[ltt-dev] [UST PATCH] remove duplicate return
David Goulet
david.goulet at polymtl.ca
Thu Sep 9 13:05:48 EDT 2010
On 10-09-09 12:38 PM, Mathieu Desnoyers wrote:
> * Pierre-Marc Fournier (pierre-marc.fournier at polymtl.ca) wrote:
>> On 09/07/2010 11:43 AM, Mathieu Desnoyers wrote:
>>> * Pierre-Marc Fournier (pierre-marc.fournier at polymtl.ca) wrote:
>>>> On 09/06/2010 11:29 AM, Mathieu Desnoyers wrote:
>>>>> * Mathieu Desnoyers (compudj at krystal.dyndns.org) wrote:
>>>>>> * Pierre-Marc Fournier (pierre-marc.fournier at polymtl.ca) wrote:
>>>>>>> I disagree with you Mathieu. These retvals are the same as i/o
>>>>>>> syscalls (read/write/send/recv/...)and therefore should in my opinion
>>>>>>> remain as is.
>>>>>>
>>>>>> Well, this function is not technically the same as i/o syscalls at all.

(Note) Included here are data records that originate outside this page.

theorem witness_QuadtreeCommands :
    let s := exG
    s.me.held = {} ∧ s.me.streams = Vector.replicate 4 none ∧ s.me.redundant = false ∧ blockCheck s (loc 0x100) = none ∧
    qCapCheck s (glo 0x200000) (some (glo 0x300000)) = none ∧ s.ownRead 0x108 120 = false ∧ (s.tile 0).bad = [] ∧ (s.tile 0).heldPage 0x100 = false ∧
    (∀ op : Fin 6, badParams op.val false ((List.range 15).map fun k => BitVec.ofNat 64 (leNat ((s.tile 0).spad.rdN (0x108 + 8 * k) 8))) = false) ∧
    s.localCheck (loc 0x100) 0x108 120 true = none ∧ s.localCheck (loc 0x100) 0x100 8 true = none ∧ s.asyncFull s.cur = false ∧
    Sparse.get [] (s.tile 0).feq 0x20 = [] := by decide +kernel
theorem witness_QuadtreeCommands_qstat :
    exG.me.held = {} ∧ capCheck (glo 0x200000) 0x200000 8 permR false false = none ∧ exG.me.arch.status.form = false ∧ (exG.qt[(0 : Fin 4)]).running = none := by decide +kernel
theorem witness_QuadtreeCommands_qstat_running : (exQ true {}).qt[(0 : Fin 4)].running = some (qc 0) ∧ (qc 0).part = (exQ true {}).partOf 0 := by decide +kernel
/-- A record of type 0 and dimension 16 in FP64; its absence. -/
def exN : State := { exG with dram := exG.dram.wrN 0x200000 [0, 0, 0, 0, 0, 4, 0, 4] }
def record (s : State) : Option (List Word) :=
  match s.globalRd 0 (s.pasidOf 0) 0x200000 64 with
  | .ok bs => some ((List.range 8).map fun k => BitVec.ofNat 64 (leNat ((bs.drop (8 * k)).take 8)))
  | .error _ => none
theorem witness_QuadtreeCommands_qnode :
    offsetOf 2 0x200000 = some 0x200000 ∧ (record exN).map (fun w => (badRecord w 0 4 4 false, (QNode.ofWords w).lg, (QNode.ofWords w).typ)) = some (false, 4, 0) := by
  decide +kernel
theorem witness_QuadtreeCommands_qnode_bad : (record exG).map (fun w => badRecord w 0 0 0 false) = some true := by decide +kernel
theorem witness_QuadtreeCommands_qpool :
    exG.me.held = {} ∧ qpoolCheck exG (glo 0x200000) none = none ∧ qpoolCheck exG (glo 0x200000) (some (0x200040, 0x300000)) = none := by decide +kernel
theorem witness_QuadtreeCommands_start :
    let s := exQ false {}
    (s.qt[(0 : Fin 4)]).running = none ∧ (s.qt[(0 : Fin 4)]).queue = [qc 0] ∧
    (match s.hoodReach (qc 0) 8 with | .ok (_, bs) => decide (leNat (bs.take 8) / 2 ^ 56 % 256 = 0) | .error _ => false) = true := by decide +kernel
theorem witness_QuadtreeCommands_leaf :
    let s := exQ true {}
    s.qt[(0 : Fin 4)].running = some (qc 0) ∧ s.qt[(0 : Fin 4)].run.closed = false ∧ s.qt[(0 : Fin 4)].run.failed = none ∧
    s.qt[(0 : Fin 4)].run.parked = none ∧ s.qt[(0 : Fin 4)].run.stops (qc 0) s.tstamp = false := by decide +kernel
theorem witness_QuadtreeCommands_park :
    ∃ r, (exQ true { parked := some (0x40, 0) }).hoodWrite (qc 0) { parked := some (0x40, 0) } 2 0x40 0 0 = .ok r := of_ok (by decide +kernel)
theorem witness_QuadtreeCommands_end :
    ∃ r, (exQ true { closed := true }).hoodWrite (qc 0) { closed := true } 3 0 0 0 = .ok r := of_ok (by decide +kernel)
theorem witness_QuadtreeCommands_fill :
    (qc 0).lead = false ∧ (exG.th (qc 0).thread).redundant = false ∧ (qc 0).block % 8 = 0 ∧ (0x40 : Nat) ≠ Cause.preempt := by decide +kernel
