-- ==== Sys2Proof/Machine/WordRegister.lean ====
section
/-! DEFINITION. WordRegister(W), bit-array and flat: 42_word_register.md. -/

namespace Sys2Proof.Machine

/-- `for i: o[i] = LB.TICK(s.bits[i], input[i], writeEnable); return the word whose bit i is o[i]` (rule R100). -/
def WordRegister.tick (input : Nat) (writeEnable : Bit) (r : WordRegister) : Nat × WordRegister :=
  let ticked := List.zipWith (fun b x => b.tick x writeEnable) r.bits (wordBits r.bits.length input)
  (packBits (ticked.map Prod.fst), ⟨ticked.map Prod.snd⟩)

/-- `return the word whose bit i is LB.PEEK(s.bits[i])` (rule R101). -/
def WordRegister.peek (r : WordRegister) : Nat := packBits (r.bits.map LoadableBit.peek)

/-- `for i in 0..W-1: LB.RESET(s.bits[i])` (rule R102). -/
def WordRegister.reset (r : WordRegister) : WordRegister := ⟨r.bits.map LoadableBit.reset⟩

/-- `return s.value; if writeEnable = 1: s.value <- input` (rule R105). -/
def FlatRegister.tick (input : Nat) (writeEnable : Bit) (r : FlatRegister) : Nat × FlatRegister :=
  (r.value, if writeEnable then { r with value := input } else r)

/-- `return s.value` (rule R105). -/
def FlatRegister.peek (r : FlatRegister) : Nat := r.value

/-- `s.value <- 0` (rule R105). -/
def FlatRegister.reset (r : FlatRegister) : FlatRegister := { r with value := 0 }

/-- `W`. -/
def Register.width : Register → Nat
  | .bitArray r => r.bits.length
  | .flat r => r.width

/-- `tick` of either representation (rules R100, R105). -/
def Register.tick (input : Nat) (writeEnable : Bit) : Register → Nat × Register
  | .bitArray r => ((r.tick input writeEnable).1, .bitArray (r.tick input writeEnable).2)
  | .flat r => ((r.tick input writeEnable).1, .flat (r.tick input writeEnable).2)

/-- `peek` of either representation (rules R101, R105). -/
def Register.peek : Register → Nat
  | .bitArray r => r.peek
  | .flat r => r.peek

/-- `reset` of either representation (rules R102, R105). -/
def Register.reset : Register → Register
  | .bitArray r => .bitArray r.reset
  | .flat r => .flat r.reset

/-- `WR.TICK` (rules R100, R105); `input` is a `W`-bit value by type. -/
def execWrTick (m : Nat) (input : Nat) (writeEnable : Bit) (s : State) : Host.Outcome State Fault Refusal :=
  s.onRegister m fun r =>
    whenTyped (Word.fits r.width input)
      (.next (s.commit m (.register (r.tick input writeEnable).2) (some (r.tick input writeEnable).1)))

/-- `WR.PEEK` (rules R101, R105). -/
def execWrPeek (m : Nat) (s : State) : Host.Outcome State Fault Refusal :=
  s.onRegister m fun r => .next (s.emit m r.peek)

/-- `WR.RESET` (rules R102, R105). -/
def execWrReset (m : Nat) (s : State) : Host.Outcome State Fault Refusal :=
  s.onRegister m fun r => .next (s.commit m (.register r.reset) none)

end Sys2Proof.Machine
end

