-- ==== Sys2Proof/Machine/Flags.lean ====
section
/-! DEFINITION. The flags: "the block has none" (rule R32); every operation's "Flags written" line reads "none". -/

namespace Sys2Proof.Machine

/-- The flags and condition codes of the block: none (rule R32). -/
inductive Flag
deriving DecidableEq, Repr

/-- The flags an operation writes: none (rule R32 and the last lines of every operation's rule). -/
def flagsWritten (_ : Instr) : List Flag := []

end Sys2Proof.Machine
end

>>>>>> It uses I/O syscalls, but it is not an I/O syscall per se, so the return
>>>>>> value transformation to a more standard pattern (neg err val, 0 ok)

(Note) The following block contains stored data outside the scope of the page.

/-- `DC.PEEK` (rule R81): the bit is returned and nothing else changes; the encoding `ctl = 000-`. -/
def Obligations.DelayCellPeek : Prop :=
  ∀ (s : State) (m : Nat) (q x load : Bit), s.components[m]? = some (.delayCell ⟨q⟩) →
    exec (.dcPeek m) s = .next { s with returned := ⟨m, q.toNat⟩ :: s.returned } ∧
    flagsWritten (.dcPeek m) = [] ∧
    decode .delayCell m (commandWord .delayCell load.toNat 0 x.toNat) = .ok (.dcPeek m)

/-- `DC.RESET` (rule R82): the stored bit is 0, nothing is returned and nothing else changes; the encoding `ctl =
1---`. -/
def Obligations.DelayCellReset : Prop :=
  ∀ (s : State) (m : Nat) (q x : Bit) (low : Fin 8), s.components[m]? = some (.delayCell ⟨q⟩) →
    exec (.dcReset m) s = .next { s with components := s.components.set m (.delayCell ⟨false⟩) } ∧
    flagsWritten (.dcReset m) = [] ∧
    decode .delayCell m (commandWord .delayCell (8 + low) 0 x.toNat) = .ok (.dcReset m)

/-- One-cycle latency (rule R83): a run of ticks on one cell returns the stored bit and then the inputs, all but the
last, and leaves the last input stored. The words returned are the newest first. -/
def Obligations.DelayCellLatency : Prop :=
  ∀ (s : State) (m : Nat) (q : Bit) (xs : List Bit), s.components[m]? = some (.delayCell ⟨q⟩) →
    runOps (xs.map (Instr.dcTick m)) s = .next { s with
      components := s.components.set m (.delayCell ⟨xs.getLastD q⟩)
      returned := (((q :: xs).take xs.length).map (fun b => Returned.mk m b.toNat)).reverse ++ s.returned }

/-! ### LoadableBit -/

/-- `LB.TICK` (rule R90): the whole next state, the flags (none) and the encoding `ctl = 001l`. -/
def Obligations.LoadableBitTick : Prop :=
  ∀ (s : State) (m : Nat) (q x we : Bit), s.components[m]? = some (.loadableBit ⟨⟨q⟩⟩) →
    exec (.lbTick m x we) s = .next { s with
      components := s.components.set m (.loadableBit ⟨⟨if we then x else q⟩⟩)
      returned := ⟨m, q.toNat⟩ :: s.returned } ∧
    flagsWritten (.lbTick m x we) = [] ∧
    decode .loadableBit m (commandWord .loadableBit (2 + we.toNat) 0 x.toNat) = .ok (.lbTick m x we)

/-- `LB.PEEK` and `LB.RESET` (rules R91, R92): whole next states, flags (none) and encodings. -/
def Obligations.LoadableBitPeekAndReset : Prop :=
  ∀ (s : State) (m : Nat) (q x load : Bit) (low : Fin 8), s.components[m]? = some (.loadableBit ⟨⟨q⟩⟩) →
    exec (.lbPeek m) s = .next { s with returned := ⟨m, q.toNat⟩ :: s.returned } ∧
    exec (.lbReset m) s = .next { s with components := s.components.set m (.loadableBit ⟨⟨false⟩⟩) } ∧
    flagsWritten (.lbPeek m) = [] ∧ flagsWritten (.lbReset m) = [] ∧
    decode .loadableBit m (commandWord .loadableBit load.toNat 0 x.toNat) = .ok (.lbPeek m) ∧
    decode .loadableBit m (commandWord .loadableBit (8 + low) 0 x.toNat) = .ok (.lbReset m)

/-- Write visibility delay (rule R94): a run of ticks returns at each tick the bit decided by the ticks before it, and
the bit stored after the run is the last one decided. -/
def Obligations.LoadableBitVisibilityDelay : Prop :=
  ∀ (s : State) (m : Nat) (q : Bit) (ts : List (Bit × Bit)), s.components[m]? = some (.loadableBit ⟨⟨q⟩⟩) →
    let stored := ts.scanl (fun b t => if t.2 then t.1 else b) q
    runOps (ts.map (fun t => .lbTick m t.1 t.2)) s = .next { s with
      components := s.components.set m (.loadableBit ⟨⟨stored.getLastD q⟩⟩)
      returned := ((stored.take ts.length).map (fun b => Returned.mk m b.toNat)).reverse ++ s.returned }

/-- A LoadableBit whose enable is 1 on every tick behaves as a DelayCell (rule R95): the same bits are returned and the
same bit is left stored, over any run of ticks. -/
def Obligations.EnabledLoadableBitIsADelayCell : Prop :=
  ∀ (s u : State) (m : Nat) (q : Bit) (xs : List Bit), s.components[m]? = some (.loadableBit ⟨⟨q⟩⟩) →
    u.components[m]? = some (.delayCell ⟨q⟩) → s.returned = u.returned →
    ∃ s' u' q', runOps (xs.map (fun x => .lbTick m x true)) s = .next s' ∧
      runOps (xs.map (fun x => .dcTick m x)) u = .next u' ∧ s'.returned = u'.returned ∧
      s'.components[m]? = some (.loadableBit ⟨⟨q'⟩⟩) ∧ u'.components[m]? = some (.delayCell ⟨q'⟩)

/-! ### WordRegister -/

/-- `WR.TICK` on the bit-array (rule R100): the value is returned; with the enable 1 LoadableBit `i` holds bit `i` of the
input, with 0 nothing changes. Also the flags (none) and the encoding `ctl = 001l`. -/
def Obligations.WordRegisterTick : Prop :=
  ∀ (s : State) (m : Nat) (r : WordRegister) (v : Nat) (we : Bit),
    s.components[m]? = some (.register (.bitArray r)) → v < 2 ^ r.bits.length →
    exec (.wrTick m v we) s = .next { s with
      components := s.components.set m (.register (.bitArray
        (if we then ⟨(List.range r.bits.length).map (fun i => ⟨⟨v.testBit i⟩⟩)⟩ else r)))
      returned := ⟨m, r.val⟩ :: s.returned } ∧
    flagsWritten (.wrTick m v we) = [] ∧
    decode (.wordRegister r.bits.length) m (commandWord (.wordRegister r.bits.length) (2 + we.toNat) 0 v) =
      .ok (.wrTick m v we)

/-- `WR.PEEK` and `WR.RESET` on the bit-array (rules R101, R102): whole next states, flags (none) and encodings. -/
def Obligations.WordRegisterPeekAndReset : Prop :=
  ∀ (s : State) (m : Nat) (r : WordRegister) (v : Nat) (load : Bit) (low : Fin 8),
    s.components[m]? = some (.register (.bitArray r)) → v < 2 ^ r.bits.length →
    exec (.wrPeek m) s = .next { s with returned := ⟨m, r.val⟩ :: s.returned } ∧
    exec (.wrReset m) s = .next { s with
      components := s.components.set m (.register (.bitArray ⟨List.replicate r.bits.length ⟨⟨false⟩⟩⟩)) } ∧
    flagsWritten (.wrPeek m) = [] ∧ flagsWritten (.wrReset m) = [] ∧
    decode (.wordRegister r.bits.length) m (commandWord (.wordRegister r.bits.length) load.toNat 0 v) =
      .ok (.wrPeek m) ∧
    decode (.wordRegister r.bits.length) m (commandWord (.wordRegister r.bits.length) (8 + low) 0 v) =
      .ok (.wrReset m)

/-- The flat register's three operations (rule R105): whole next states, flags (none) and encodings; an input wider than
the register is not admitted (the refusal is U12's treatment, log 11). -/
def Obligations.FlatRegisterOperations : Prop :=
  ∀ (s : State) (m : Nat) (r : FlatRegister) (v : Nat) (we load : Bit) (low : Fin 8),
    s.components[m]? = some (.register (.flat r)) → v < 2 ^ r.width →
    exec (.wrTick m v we) s = .next { s with
      components := s.components.set m (.register (.flat ⟨r.width, if we then v else r.value⟩))
      returned := ⟨m, r.value⟩ :: s.returned } ∧
    exec (.wrPeek m) s = .next { s with returned := ⟨m, r.value⟩ :: s.returned } ∧
    exec (.wrReset m) s = .next { s with components := s.components.set m (.register (.flat ⟨r.width, 0⟩)) } ∧
    flagsWritten (.wrTick m v we) = [] ∧ flagsWritten (.wrPeek m) = [] ∧ flagsWritten (.wrReset m) = [] ∧
    decode (.flatRegister r.width) m (commandWord (.flatRegister r.width) (2 + we.toNat) 0 v) = .ok (.wrTick m v we) ∧
    decode (.flatRegister r.width) m (commandWord (.flatRegister r.width) load.toNat 0 v) = .ok (.wrPeek m) ∧
    decode (.flatRegister r.width) m (commandWord (.flatRegister r.width) (8 + low) 0 v) = .ok (.wrReset m) ∧
    ∀ wide, 2 ^ r.width ≤ wide → exec (.wrTick m wide we) s = .refused .operandNotTyped

/-- The register law (rule R104): over any run of ticks, in either representation, tick `t` returns `v@(t-1)`, and `v@t`
is `x_t` where `we_t` is 1 and `v@(t-1)` elsewhere. -/
def Obligations.RegisterLaw : Prop :=
  ∀ (s : State) (m : Nat) (r : Register) (ts : List (Nat × Bit)), s.components[m]? = some (.register r) →
    (∀ t ∈ ts, t.1 < 2 ^ r.width) →
    let values := ts.scanl (fun v t => if t.2 then t.1 else v) r.val
    ∃ t r', runOps (ts.map (fun t => .wrTick m t.1 t.2)) s = .next t ∧
      t.returned = ((values.take ts.length).map (Returned.mk m)).reverse ++ s.returned ∧
      t.components = s.components.set m (.register r') ∧ r'.val = values.getLastD r.val

/-- Bit-array / flat equivalence (rule R107): from one value, over any sequence of typed operations, the two
representations return the same words and end at the same value, which is 0 where the last operation is a `reset`. -/
def Obligations.BitArrayAndFlatRegistersAgree : Prop :=
  ∀ (s u : State) (m : Nat) (r : WordRegister) (ops : List RegisterOp),
    s.components[m]? = some (.register (.bitArray r)) →
    u.components[m]? = some (.register (.flat ⟨r.bits.length, r.val⟩)) → s.returned = u.returned →
    ops.all (RegisterOp.typed r.bits.length) = true →
    ∃ s' u' r', runOps (ops.map (RegisterOp.on m)) s = .next s' ∧ runOps (ops.map (RegisterOp.on m)) u = .next u' ∧
      s'.returned = u'.returned ∧ s'.components[m]? = some (.register (.bitArray r')) ∧
      r'.bits.length = r.bits.length ∧ u'.components[m]? = some (.register (.flat ⟨r.bits.length, r'.val⟩)) ∧
      (ops.getLast? = some .reset → r'.val = 0)

/-- A signed value goes through a register unharmed (rule R109): for every width and every integer of that width, the
pattern written and peeked back reads as the integer; -21846 at 16 bits is the pattern 0xAAAA. The reading of a pattern
as an integer is the standard formula, which the spec supplies from general knowledge (G1; log 10). -/
def Obligations.SignedValueRoundTrip : Prop :=
  signedPattern 16 (-21846) = 0xAAAA ∧ signedValue 16 0xAAAA = -21846 ∧
  ∀ (s : State) (m : Nat) (r : Register) (z : Int), s.components[m]? = some (.register r) → 1 ≤ r.width →
    -(2 ^ (r.width - 1)) ≤ z → z < 2 ^ (r.width - 1) →
    ∃ t u w, exec (.wrTick m (signedPattern r.width z) true) s = .next t ∧ exec (.wrPeek m) t = .next u ∧
      u.returned.head? = some ⟨m, w⟩ ∧ w = signedPattern r.width z ∧ signedValue r.width w = z

/-! ### MemoryNode -/

/-- The memory law (rule R42) for both representations: the words that `tick` and `peek` return, the view after them and
after `reset`, and that nothing else of the machine changes. Addresses are those in range, `0 .. 2^A - 1`. -/
def Obligations.MemoryLaw : Prop :=
  (∀ (s : State) (m : Nat) (r : Ram) (v a : Nat) (we : Bit), s.components[m]? = some (.memoryNode r) →
    (Component.memoryNode r).wf = true → v < 2 ^ r.width → a < 2 ^ r.addressWidth →
    (∃ r', exec (.ramTick m v a we) s = .next { s with
        components := s.components.set m (.memoryNode r'), returned := ⟨m, r.view a⟩ :: s.returned } ∧
      r'.width = r.width ∧ r'.sched = r.sched ∧ r'.view a = (if we then v else r.view a) ∧
      ∀ b, b ≠ a → r'.view b = r.view b) ∧
    exec (.ramPeek m a) s = .next { s with returned := ⟨m, r.view a⟩ :: s.returned } ∧
    (∃ r', exec (.ramReset m) s = .next { s with components := s.components.set m (.memoryNode r') } ∧
      r'.width = r.width ∧ r'.sched = r.sched ∧ ∀ b, r'.view b = 0)) ∧
  (∀ (s : State) (m : Nat) (r : FlatRam) (v a : Nat) (we : Bit), s.components[m]? = some (.flatRam r) →
    (Component.flatRam r).wf = true → v < 2 ^ r.width → a < 2 ^ r.addressWidth →
    (∃ r', exec (.framTick m v a we) s = .next { s with
        components := s.components.set m (.flatRam r'), returned := ⟨m, r.view a⟩ :: s.returned } ∧
      r'.width = r.width ∧ r'.addressWidth = r.addressWidth ∧ r'.portWidth = r.portWidth ∧
      r'.view a = (if we then v else r.view a) ∧ ∀ b, b ≠ a → r'.view b = r.view b) ∧
    exec (.framPeek m a) s = .next { s with returned := ⟨m, r.view a⟩ :: s.returned } ∧
    (∃ r', exec (.framReset m) s = .next { s with components := s.components.set m (.flatRam r') } ∧
      r'.width = r.width ∧ r'.addressWidth = r.addressWidth ∧ r'.portWidth = r.portWidth ∧ ∀ b, r'.view b = 0))

/-- `RAM.PEEK` and `RAM.RESET` (rules R127, R133): whole next states, flags (none) and encodings. The word peeked is what
the selected register of a leaf, or the selected child of an internal node, has at the address. -/
def Obligations.RamPeekAndReset : Prop :=
  ∀ (s : State) (m : Nat) (r : Ram) (v a : Nat) (load : Bit) (low : Fin 8), s.components[m]? = some (.memoryNode r) →
    (Component.memoryNode r).wf = true → v < 2 ^ r.width → a < 2 ^ r.addressWidth →
    exec (.ramPeek m a) s = .next { s with returned := ⟨m, r.view a⟩ :: s.returned } ∧
    (∀ regs reg, r.root = .leaf regs → regs[a]? = some reg → r.view a = reg.val) ∧
    (∀ S rest children c, r.sched = S :: rest → r.root = .internal children →
      children.toList[highSegment rest.sum a]? = some c → r.view a = c.view rest (lowSegment rest.sum a)) ∧
    exec (.ramReset m) s = .next { s with
      components := s.components.set m (.memoryNode ⟨r.width, r.sched, .zero r.width r.sched⟩) } ∧
    flagsWritten (.ramPeek m a) = [] ∧ flagsWritten (.ramReset m) = [] ∧
    decode (Component.memoryNode r).shape m (commandWord (Component.memoryNode r).shape load.toNat a v) =
      .ok (.ramPeek m a) ∧
    decode (Component.memoryNode r).shape m (commandWord (Component.memoryNode r).shape (8 + low) a v) =
      .ok (.ramReset m)

/-- `RAM.TICK` at a leaf (rule R126): the pre-tick value of `regs[address]` is returned, that register alone takes the
input where the enable is 1, and the other seven are unchanged. Also the flags (none) and the encoding `ctl = 001l`. -/
def Obligations.LeafTick : Prop :=
  ∀ (s : State) (m width : Nat) (regs : List WordRegister) (r : WordRegister) (v a : Nat) (we : Bit),
    s.components[m]? = some (.memoryNode ⟨width, [3], .leaf regs⟩) → regs.length = 8 →
    (∀ r' ∈ regs, r'.bits.length = width) → regs[a]? = some r → v < 2 ^ width →
    exec (.ramTick m v a we) s = .next { s with
      components := s.components.set m (.memoryNode ⟨width, [3], .leaf
        (if we then regs.set a ⟨(List.range width).map (fun i => ⟨⟨v.testBit i⟩⟩)⟩ else regs)⟩)
      returned := ⟨m, r.val⟩ :: s.returned } ∧
    flagsWritten (.ramTick m v a we) = [] ∧
    decode (.memoryNode width [3]) m (commandWord (.memoryNode width [3]) (2 + we.toNat) a v) = .ok (.ramTick m v a we)

/-- `RAM.TICK` at an internal node (rule R128): EVERY child is ticked with the same input and the same `low`, the child
`high` with the node's enable and every other with 0; the word returned is the child `high`'s output. -/
def Obligations.InternalNodeTicksEveryChild : Prop :=
  ∀ (S : Nat) (rest : List Nat) (children : Children) (v a : Nat) (we : Bit), children.toList.length = 2 ^ S →
    a < 2 ^ (S + rest.sum) →
    ∃ out children', MemoryNode.tick (S :: rest) v a we (.internal children) = (out, .internal children') ∧
      children'.toList.length = 2 ^ S ∧
      (∀ (k : Nat) (c : MemoryNode), children.toList[k]? = some c → children'.toList[k]? =
        some (c.tick rest v (a % 2 ^ rest.sum) (if k = a >>> rest.sum then we else false)).2) ∧
      (∀ c, children.toList[a >>> rest.sum]? = some c → out = (c.tick rest v (a % 2 ^ rest.sum) we).1)

/-- A tick changes exactly one word register of the tree, to the input, where the enable is 1, and none where it is 0
(rule R130); the register is the one the path formula of rule R132 names. The frame of a tree tick, register by
register. -/
def Obligations.TickChangesOneRegister : Prop :=
  ∀ (s : State) (m : Nat) (r : Ram) (v a : Nat) (we : Bit), s.components[m]? = some (.memoryNode r) →
    (Component.memoryNode r).wf = true → v < 2 ^ r.width → a < 2 ^ r.addressWidth →
    ∃ t root', exec (.ramTick m v a we) s = .next t ∧
      t.components = s.components.set m (.memoryNode { r with root := root' }) ∧
      (∀ path, path ≠ addressPath r.sched a → root'.registerAt path = r.root.registerAt path) ∧
      (∃ reg reg', r.root.registerAt (addressPath r.sched a) = some reg ∧
        root'.registerAt (addressPath r.sched a) = some reg' ∧ reg'.val = if we then v else reg.val)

>>>>>> should happen right in this function rather than to let all callers
>>>>>> handle this. I/O syscalls use positive return values to indicate the
>>>>>> number of bytes read/written/etc. Here, this function arbitrarily choose
>>>>>> 1 to indicate that "something has been sent" without caring about the
>>>>>> amount of data moved at all.
>>>>>>
>>>>>> So as it doesn't need the whole positive range to spell out the amount
>>>>>> of data moved, it doesn't need to do the same special-cases that the I/O
>>>>>> syscalls are doing. It adds a lot of error values management oddness
>>>>>> without adding anything.
>>>>>>
>>>>>> So even though I agree with you that this function is close to the I/O
>>>>>> system calls because it calls it, it is very far from the I/O syscalls
>>>>>> semantically (we don't care about the number of bytes written), and even
>>>>>> though we might be tempted to use the same error values as system calls
>>>>>> for them, the fact that we just don't care about the number of bytes
>>>>>> written combined with the fact that standardizing error value across the
>>>>>> code makes it much easier to follow and to write just call for this
>>>>>> change.
>>>>>
>>>>> By the way, looking at include/share.h:patient_write(), in the case
>>>>> where write returns 0, I think we should consider this as a success and
>>>>> loop again to retry write rather than consider that an error occurred.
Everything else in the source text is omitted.